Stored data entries
»»

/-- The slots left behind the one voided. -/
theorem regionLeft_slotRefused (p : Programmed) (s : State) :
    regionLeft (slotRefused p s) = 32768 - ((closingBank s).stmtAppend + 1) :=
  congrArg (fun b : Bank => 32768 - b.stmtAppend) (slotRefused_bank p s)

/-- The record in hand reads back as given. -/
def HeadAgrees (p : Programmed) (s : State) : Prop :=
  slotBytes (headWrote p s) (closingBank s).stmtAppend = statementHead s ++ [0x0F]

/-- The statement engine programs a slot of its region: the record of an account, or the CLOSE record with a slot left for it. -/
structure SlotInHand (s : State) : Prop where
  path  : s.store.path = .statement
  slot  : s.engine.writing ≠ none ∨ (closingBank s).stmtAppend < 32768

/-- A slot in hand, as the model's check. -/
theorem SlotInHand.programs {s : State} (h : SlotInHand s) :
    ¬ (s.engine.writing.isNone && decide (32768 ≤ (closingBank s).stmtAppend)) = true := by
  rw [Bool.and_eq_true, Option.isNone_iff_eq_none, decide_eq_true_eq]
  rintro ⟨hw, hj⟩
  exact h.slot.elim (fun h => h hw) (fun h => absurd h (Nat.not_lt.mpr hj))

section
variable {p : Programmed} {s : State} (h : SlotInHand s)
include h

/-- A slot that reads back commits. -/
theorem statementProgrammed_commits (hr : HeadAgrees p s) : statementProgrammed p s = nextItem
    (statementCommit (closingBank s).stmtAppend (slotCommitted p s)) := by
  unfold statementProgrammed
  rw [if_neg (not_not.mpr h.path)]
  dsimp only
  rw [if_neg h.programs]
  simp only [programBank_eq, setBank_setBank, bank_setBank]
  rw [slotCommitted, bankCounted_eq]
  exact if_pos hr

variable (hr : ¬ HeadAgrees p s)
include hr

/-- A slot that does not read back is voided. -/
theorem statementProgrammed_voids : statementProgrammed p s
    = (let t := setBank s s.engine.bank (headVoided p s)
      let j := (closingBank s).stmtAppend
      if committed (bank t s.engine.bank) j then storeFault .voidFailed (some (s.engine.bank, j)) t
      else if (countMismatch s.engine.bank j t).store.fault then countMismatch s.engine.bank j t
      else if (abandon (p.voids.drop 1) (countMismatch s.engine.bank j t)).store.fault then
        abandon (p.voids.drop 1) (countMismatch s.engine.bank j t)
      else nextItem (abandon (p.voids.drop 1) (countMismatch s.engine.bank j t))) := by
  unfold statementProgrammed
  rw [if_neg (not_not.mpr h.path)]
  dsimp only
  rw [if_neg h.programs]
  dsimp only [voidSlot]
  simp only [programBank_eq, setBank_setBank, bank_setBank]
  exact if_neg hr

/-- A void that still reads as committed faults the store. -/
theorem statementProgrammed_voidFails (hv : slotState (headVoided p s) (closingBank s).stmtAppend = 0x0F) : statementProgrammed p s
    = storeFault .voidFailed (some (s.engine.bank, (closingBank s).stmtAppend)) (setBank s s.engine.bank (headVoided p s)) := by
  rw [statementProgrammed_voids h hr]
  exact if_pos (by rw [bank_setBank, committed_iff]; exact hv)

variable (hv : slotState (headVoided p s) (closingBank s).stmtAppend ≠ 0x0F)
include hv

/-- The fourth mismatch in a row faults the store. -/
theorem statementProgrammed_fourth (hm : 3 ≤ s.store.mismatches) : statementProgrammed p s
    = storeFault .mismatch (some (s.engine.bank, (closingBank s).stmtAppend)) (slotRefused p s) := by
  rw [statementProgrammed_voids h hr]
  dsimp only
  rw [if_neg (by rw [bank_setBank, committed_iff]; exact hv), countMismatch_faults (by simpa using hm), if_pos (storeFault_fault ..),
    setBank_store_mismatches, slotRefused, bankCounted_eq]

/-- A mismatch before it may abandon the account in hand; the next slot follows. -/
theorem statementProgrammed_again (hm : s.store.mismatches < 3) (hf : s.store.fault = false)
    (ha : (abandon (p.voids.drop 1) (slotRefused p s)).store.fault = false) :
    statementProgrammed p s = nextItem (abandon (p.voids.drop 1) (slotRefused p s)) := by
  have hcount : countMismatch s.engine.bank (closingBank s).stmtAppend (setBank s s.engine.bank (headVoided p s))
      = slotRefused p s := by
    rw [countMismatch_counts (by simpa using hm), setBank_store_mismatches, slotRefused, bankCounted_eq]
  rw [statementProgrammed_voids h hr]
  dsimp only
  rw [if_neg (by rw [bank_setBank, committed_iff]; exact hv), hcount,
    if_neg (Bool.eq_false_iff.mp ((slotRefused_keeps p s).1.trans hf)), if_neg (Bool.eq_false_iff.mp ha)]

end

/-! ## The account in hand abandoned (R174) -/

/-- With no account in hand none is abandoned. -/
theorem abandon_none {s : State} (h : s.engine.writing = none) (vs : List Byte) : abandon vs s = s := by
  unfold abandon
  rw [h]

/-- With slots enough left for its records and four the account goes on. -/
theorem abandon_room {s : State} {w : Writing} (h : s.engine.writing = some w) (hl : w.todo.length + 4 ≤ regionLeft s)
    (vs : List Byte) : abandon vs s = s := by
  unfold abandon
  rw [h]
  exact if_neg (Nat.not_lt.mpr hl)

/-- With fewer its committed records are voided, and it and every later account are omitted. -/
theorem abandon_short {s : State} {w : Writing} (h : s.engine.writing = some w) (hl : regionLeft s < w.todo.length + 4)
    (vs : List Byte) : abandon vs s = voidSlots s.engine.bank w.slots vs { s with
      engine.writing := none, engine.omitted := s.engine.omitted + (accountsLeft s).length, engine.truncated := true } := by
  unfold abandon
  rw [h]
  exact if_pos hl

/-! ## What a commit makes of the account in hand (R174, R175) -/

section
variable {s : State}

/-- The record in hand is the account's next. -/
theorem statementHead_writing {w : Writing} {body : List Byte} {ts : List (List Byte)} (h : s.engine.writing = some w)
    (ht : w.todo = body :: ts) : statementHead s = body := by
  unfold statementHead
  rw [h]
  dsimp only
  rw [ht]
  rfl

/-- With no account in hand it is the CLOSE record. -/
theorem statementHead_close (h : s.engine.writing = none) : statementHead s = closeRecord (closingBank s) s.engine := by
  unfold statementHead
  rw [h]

««

From the entries above, write out only the lines starting at the line that holds "theorem statementProgrammed_voids : statementProgrammed" and ending at the line that holds "theorem statementProgrammed_fourth (hm", keeping both and matching them exactly.

theorem statementProgrammed_voids : statementProgrammed p s
    = (let t := setBank s s.engine.bank (headVoided p s)
      let j := (closingBank s).stmtAppend
      if committed (bank t s.engine.bank) j then storeFault .voidFailed (some (s.engine.bank, j)) t
      else if (countMismatch s.engine.bank j t).store.fault then countMismatch s.engine.bank j t
      else if (abandon (p.voids.drop 1) (countMismatch s.engine.bank j t)).store.fault then
        abandon (p.voids.drop 1) (countMismatch s.engine.bank j t)
      else nextItem (abandon (p.voids.drop 1) (countMismatch s.engine.bank j t))) := by
  unfold statementProgrammed
  rw [if_neg (not_not.mpr h.path)]
  dsimp only
  rw [if_neg h.programs]
  dsimp only [voidSlot]
  simp only [programBank_eq, setBank_setBank, bank_setBank]
  exact if_neg hr

/-- A void that still reads as committed faults the store. -/
theorem statementProgrammed_voidFails (hv : slotState (headVoided p s) (closingBank s).stmtAppend = 0x0F) : statementProgrammed p s
    = storeFault .voidFailed (some (s.engine.bank, (closingBank s).stmtAppend)) (setBank s s.engine.bank (headVoided p s)) := by
  rw [statementProgrammed_voids h hr]
  exact if_pos (by rw [bank_setBank, committed_iff]; exact hv)

variable (hv : slotState (headVoided p s) (closingBank s).stmtAppend ≠ 0x0F)
include hv

/-- The fourth mismatch in a row faults the store. -/
theorem statementProgrammed_fourth (hm : 3 ≤ s.store.mismatches) : statementProgrammed p s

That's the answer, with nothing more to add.